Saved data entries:
────
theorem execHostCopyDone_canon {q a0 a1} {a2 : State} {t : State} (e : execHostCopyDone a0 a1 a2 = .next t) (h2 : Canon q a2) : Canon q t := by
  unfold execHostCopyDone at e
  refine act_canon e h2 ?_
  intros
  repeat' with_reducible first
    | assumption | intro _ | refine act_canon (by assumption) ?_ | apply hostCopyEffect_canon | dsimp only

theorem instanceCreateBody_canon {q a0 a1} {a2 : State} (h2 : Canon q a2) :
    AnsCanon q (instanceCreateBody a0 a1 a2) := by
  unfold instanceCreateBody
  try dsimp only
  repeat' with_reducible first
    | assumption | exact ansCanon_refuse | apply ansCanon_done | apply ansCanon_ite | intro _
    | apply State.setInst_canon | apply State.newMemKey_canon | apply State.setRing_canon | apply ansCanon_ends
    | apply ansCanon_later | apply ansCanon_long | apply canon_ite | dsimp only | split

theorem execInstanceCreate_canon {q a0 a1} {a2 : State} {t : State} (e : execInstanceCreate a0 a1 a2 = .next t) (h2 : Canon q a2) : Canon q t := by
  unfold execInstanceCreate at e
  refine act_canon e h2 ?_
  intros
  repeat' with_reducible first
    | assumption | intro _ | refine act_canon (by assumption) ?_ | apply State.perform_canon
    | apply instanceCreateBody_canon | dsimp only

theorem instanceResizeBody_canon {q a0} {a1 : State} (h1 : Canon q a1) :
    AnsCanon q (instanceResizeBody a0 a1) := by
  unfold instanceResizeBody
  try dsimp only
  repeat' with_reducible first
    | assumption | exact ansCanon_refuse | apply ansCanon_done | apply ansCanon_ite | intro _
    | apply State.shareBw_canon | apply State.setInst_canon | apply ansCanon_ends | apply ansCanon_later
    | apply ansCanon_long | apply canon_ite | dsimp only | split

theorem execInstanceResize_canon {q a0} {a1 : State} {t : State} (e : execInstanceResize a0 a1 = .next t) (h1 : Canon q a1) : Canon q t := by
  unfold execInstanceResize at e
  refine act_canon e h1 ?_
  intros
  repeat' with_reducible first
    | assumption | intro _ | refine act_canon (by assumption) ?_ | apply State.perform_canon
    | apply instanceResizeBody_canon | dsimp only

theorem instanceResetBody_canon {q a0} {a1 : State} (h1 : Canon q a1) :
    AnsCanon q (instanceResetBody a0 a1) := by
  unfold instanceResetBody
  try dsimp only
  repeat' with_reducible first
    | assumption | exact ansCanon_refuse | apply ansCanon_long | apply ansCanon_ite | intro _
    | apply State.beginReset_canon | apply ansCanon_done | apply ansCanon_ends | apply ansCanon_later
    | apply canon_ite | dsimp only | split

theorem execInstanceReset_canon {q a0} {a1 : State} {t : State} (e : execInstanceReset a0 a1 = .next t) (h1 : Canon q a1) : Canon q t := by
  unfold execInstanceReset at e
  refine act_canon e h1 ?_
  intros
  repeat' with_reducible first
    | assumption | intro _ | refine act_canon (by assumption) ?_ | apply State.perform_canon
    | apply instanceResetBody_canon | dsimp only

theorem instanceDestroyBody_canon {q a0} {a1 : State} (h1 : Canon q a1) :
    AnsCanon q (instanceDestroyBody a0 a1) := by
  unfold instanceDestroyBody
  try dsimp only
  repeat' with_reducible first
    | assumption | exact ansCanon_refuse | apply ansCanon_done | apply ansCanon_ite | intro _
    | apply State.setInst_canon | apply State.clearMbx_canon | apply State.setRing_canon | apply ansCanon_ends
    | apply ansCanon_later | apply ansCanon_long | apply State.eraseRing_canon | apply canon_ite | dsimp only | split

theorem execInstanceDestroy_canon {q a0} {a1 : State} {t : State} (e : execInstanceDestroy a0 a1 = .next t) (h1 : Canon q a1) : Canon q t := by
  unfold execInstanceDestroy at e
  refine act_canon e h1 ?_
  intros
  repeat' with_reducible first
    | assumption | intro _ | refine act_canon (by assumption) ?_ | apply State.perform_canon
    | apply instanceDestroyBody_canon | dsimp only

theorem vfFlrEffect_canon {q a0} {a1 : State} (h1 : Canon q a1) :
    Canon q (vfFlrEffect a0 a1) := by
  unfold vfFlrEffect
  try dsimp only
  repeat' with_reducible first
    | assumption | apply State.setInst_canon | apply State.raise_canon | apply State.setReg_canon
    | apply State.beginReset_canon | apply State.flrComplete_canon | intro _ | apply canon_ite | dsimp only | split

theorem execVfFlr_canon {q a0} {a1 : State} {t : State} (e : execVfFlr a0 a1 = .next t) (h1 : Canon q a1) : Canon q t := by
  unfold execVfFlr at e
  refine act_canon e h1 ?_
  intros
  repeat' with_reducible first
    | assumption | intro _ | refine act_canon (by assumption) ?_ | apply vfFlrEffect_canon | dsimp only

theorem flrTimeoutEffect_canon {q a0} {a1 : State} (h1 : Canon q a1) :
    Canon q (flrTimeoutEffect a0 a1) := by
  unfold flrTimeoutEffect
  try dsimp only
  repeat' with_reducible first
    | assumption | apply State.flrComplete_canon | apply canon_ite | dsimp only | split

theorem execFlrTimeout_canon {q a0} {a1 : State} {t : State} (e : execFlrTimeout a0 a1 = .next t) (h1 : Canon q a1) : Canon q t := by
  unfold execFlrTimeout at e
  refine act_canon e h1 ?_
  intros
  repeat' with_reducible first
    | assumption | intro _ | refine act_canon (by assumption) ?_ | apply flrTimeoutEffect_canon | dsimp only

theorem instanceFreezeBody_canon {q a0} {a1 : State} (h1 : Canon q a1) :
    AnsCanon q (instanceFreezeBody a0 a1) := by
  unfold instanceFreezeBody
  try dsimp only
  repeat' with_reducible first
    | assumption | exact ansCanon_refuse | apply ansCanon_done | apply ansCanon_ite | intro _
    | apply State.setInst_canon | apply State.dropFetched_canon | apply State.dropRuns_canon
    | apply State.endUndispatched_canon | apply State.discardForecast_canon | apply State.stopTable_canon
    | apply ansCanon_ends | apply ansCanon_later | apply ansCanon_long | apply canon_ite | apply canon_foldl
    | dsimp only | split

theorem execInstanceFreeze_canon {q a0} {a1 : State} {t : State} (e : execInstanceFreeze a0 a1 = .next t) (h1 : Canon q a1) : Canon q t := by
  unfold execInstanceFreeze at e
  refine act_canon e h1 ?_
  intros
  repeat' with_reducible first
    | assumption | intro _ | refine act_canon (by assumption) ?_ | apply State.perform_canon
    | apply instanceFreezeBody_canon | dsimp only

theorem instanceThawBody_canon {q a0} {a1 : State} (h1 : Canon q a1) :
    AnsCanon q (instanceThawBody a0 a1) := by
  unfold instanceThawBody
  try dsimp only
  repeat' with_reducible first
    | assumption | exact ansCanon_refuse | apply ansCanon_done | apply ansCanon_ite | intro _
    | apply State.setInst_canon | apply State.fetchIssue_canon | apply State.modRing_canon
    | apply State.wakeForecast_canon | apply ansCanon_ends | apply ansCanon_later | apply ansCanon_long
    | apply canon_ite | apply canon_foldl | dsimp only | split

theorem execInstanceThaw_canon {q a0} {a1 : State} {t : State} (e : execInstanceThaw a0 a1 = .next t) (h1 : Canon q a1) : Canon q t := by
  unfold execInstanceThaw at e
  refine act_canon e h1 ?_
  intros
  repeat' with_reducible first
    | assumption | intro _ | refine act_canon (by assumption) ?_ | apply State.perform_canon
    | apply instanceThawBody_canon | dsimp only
────
- **WHAT TO PRODUCE**: Reproduce the data, keeping every line exactly the same.

- **EXERCISE RESPONSE**:
theorem execHostCopyDone_canon {q a0 a1} {a2 : State} {t : State} (e : execHostCopyDone a0 a1 a2 = .next t) (h2 : Canon q a2) : Canon q t := by
  unfold execHostCopyDone at e
  refine act_canon e h2 ?_
  intros
  repeat' with_reducible first
    | assumption | intro _ | refine act_canon (by assumption) ?_ | apply hostCopyEffect_canon | dsimp only

theorem instanceCreateBody_canon {q a0 a1} {a2 : State} (h2 : Canon q a2) :
    AnsCanon q (instanceCreateBody a0 a1 a2) := by
  unfold instanceCreateBody
  try dsimp only
  repeat' with_reducible first
    | assumption | exact ansCanon_refuse | apply ansCanon_done | apply ansCanon_ite | intro _
    | apply State.setInst_canon | apply State.newMemKey_canon | apply State.setRing_canon | apply ansCanon_ends
    | apply ansCanon_later | apply ansCanon_long | apply canon_ite | dsimp only | split

theorem execInstanceCreate_canon {q a0 a1} {a2 : State} {t : State} (e : execInstanceCreate a0 a1 a2 = .next t) (h2 : Canon q a2) : Canon q t := by
  unfold execInstanceCreate at e
  refine act_canon e h2 ?_
  intros
  repeat' with_reducible first
    | assumption | intro _ | refine act_canon (by assumption) ?_ | apply State.perform_canon
    | apply instanceCreateBody_canon | dsimp only

theorem instanceResizeBody_canon {q a0} {a1 : State} (h1 : Canon q a1) :
    AnsCanon q (instanceResizeBody a0 a1) := by
  unfold instanceResizeBody
  try dsimp only
  repeat' with_reducible first
    | assumption | exact ansCanon_refuse | apply ansCanon_done | apply ansCanon_ite | intro _
    | apply State.shareBw_canon | apply State.setInst_canon | apply ansCanon_ends | apply ansCanon_later
    | apply ansCanon_long | apply canon_ite | dsimp only | split

theorem execInstanceResize_canon {q a0} {a1 : State} {t : State} (e : execInstanceResize a0 a1 = .next t) (h1 : Canon q a1) : Canon q t := by
  unfold execInstanceResize at e
  refine act_canon e h1 ?_
  intros
  repeat' with_reducible first
    | assumption | intro _ | refine act_canon (by assumption) ?_ | apply State.perform_canon
    | apply instanceResizeBody_canon | dsimp only

theorem instanceResetBody_canon {q a0} {a1 : State} (h1 : Canon q a1) :
    AnsCanon q (instanceResetBody a0 a1) := by
  unfold instanceResetBody
  try dsimp only
  repeat' with_reducible first
    | assumption | exact ansCanon_refuse | apply ansCanon_long | apply ansCanon_ite | intro _
    | apply State.beginReset_canon | apply ansCanon_done | apply ansCanon_ends | apply ansCanon_later
    | apply canon_ite | dsimp only | split

theorem execInstanceReset_canon {q a0} {a1 : State} {t : State} (e : execInstanceReset a0 a1 = .next t) (h1 : Canon q a1) : Canon q t := by
  unfold execInstanceReset at e
  refine act_canon e h1 ?_
  intros
  repeat' with_reducible first
    | assumption | intro _ | refine act_canon (by assumption) ?_ | apply State.perform_canon
    | apply instanceResetBody_canon | dsimp only

theorem instanceDestroyBody_canon {q a0} {a1 : State} (h1 : Canon q a1) :
    AnsCanon q (instanceDestroyBody a0 a1) := by
  unfold instanceDestroyBody
  try dsimp only
  repeat' with_reducible first
    | assumption | exact ansCanon_refuse | apply ansCanon_done | apply ansCanon_ite | intro _
    | apply State.setInst_canon | apply State.clearMbx_canon | apply State.setRing_canon | apply ansCanon_ends
    | apply ansCanon_later | apply ansCanon_long | apply State.eraseRing_canon | apply canon_ite | dsimp only | split

theorem execInstanceDestroy_canon {q a0} {a1 : State} {t : State} (e : execInstanceDestroy a0 a1 = .next t) (h1 : Canon q a1) : Canon q t := by
  unfold execInstanceDestroy at e
  refine act_canon e h1 ?_
  intros
  repeat' with_reducible first
    | assumption | intro _ | refine act_canon (by assumption) ?_ | apply State.perform_canon
    | apply instanceDestroyBody_canon | dsimp only

theorem vfFlrEffect_canon {q a0} {a1 : State} (h1 : Canon q a1) :
    Canon q (vfFlrEffect a0 a1) := by
  unfold vfFlrEffect
  try dsimp only
  repeat' with_reducible first
    | assumption | apply State.setInst_canon | apply State.raise_canon | apply State.setReg_canon
    | apply State.beginReset_canon | apply State.flrComplete_canon | intro _ | apply canon_ite | dsimp only | split

theorem execVfFlr_canon {q a0} {a1 : State} {t : State} (e : execVfFlr a0 a1 = .next t) (h1 : Canon q a1) : Canon q t := by
  unfold execVfFlr at e
  refine act_canon e h1 ?_
  intros
  repeat' with_reducible first
    | assumption | intro _ | refine act_canon (by assumption) ?_ | apply vfFlrEffect_canon | dsimp only

theorem flrTimeoutEffect_canon {q a0} {a1 : State} (h1 : Canon q a1) :
    Canon q (flrTimeoutEffect a0 a1) := by
  unfold flrTimeoutEffect
  try dsimp only
  repeat' with_reducible first
    | assumption | apply State.flrComplete_canon | apply canon_ite | dsimp only | split

theorem execFlrTimeout_canon {q a0} {a1 : State} {t : State} (e : execFlrTimeout a0 a1 = .next t) (h1 : Canon q a1) : Canon q t := by
  unfold execFlrTimeout at e
  refine act_canon e h1 ?_
  intros
  repeat' with_reducible first
    | assumption | intro _ | refine act_canon (by assumption) ?_ | apply flrTimeoutEffect_canon | dsimp only

theorem instanceFreezeBody_canon {q a0} {a1 : State} (h1 : Canon q a1) :
    AnsCanon q (instanceFreezeBody a0 a1) := by
  unfold instanceFreezeBody
  try dsimp only
  repeat' with_reducible first
    | assumption | exact ansCanon_refuse | apply ansCanon_done | apply ansCanon_ite | intro _
    | apply State.setInst_canon | apply State.dropFetched_canon | apply State.dropRuns_canon
    | apply State.endUndispatched_canon | apply State.discardForecast_canon | apply State.stopTable_canon
    | apply ansCanon_ends | apply ansCanon_later | apply ansCanon_long | apply canon_ite | apply canon_foldl
    | dsimp only | split

theorem execInstanceFreeze_canon {q a0} {a1 : State} {t : State} (e : execInstanceFreeze a0 a1 = .next t) (h1 : Canon q a1) : Canon q t := by
  unfold execInstanceFreeze at e
  refine act_canon e h1 ?_
  intros
  repeat' with_reducible first
    | assumption | intro _ | refine act_canon (by assumption) ?_ | apply State.perform_canon
    | apply instanceFreezeBody_canon | dsimp only

theorem instanceThawBody_canon {q a0} {a1 : State} (h1 : Canon q a1) :
    AnsCanon q (instanceThawBody a0 a1) := by
  unfold instanceThawBody
  try dsimp only
  repeat' with_reducible first
    | assumption | exact ansCanon_refuse | apply ansCanon_done | apply ansCanon_ite | intro _
    | apply State.setInst_canon | apply State.fetchIssue_canon | apply State.modRing_canon
    | apply State.wakeForecast_canon | apply ansCanon_ends | apply ansCanon_later | apply ansCanon_long
    | apply canon_ite | apply canon_foldl | dsimp only | split

theorem execInstanceThaw_canon {q a0} {a1 : State} {t : State} (e : execInstanceThaw a0 a1 = .next t) (h1 : Canon q a1) : Canon q t := by
  unfold execInstanceThaw at e
  refine act_canon e h1 ?_
  intros
  repeat' with_reducible first
    | assumption | intro _ | refine act_canon (by assumption) ?_ | apply State.perform_canon
    | apply instanceThawBody_canon | dsimp only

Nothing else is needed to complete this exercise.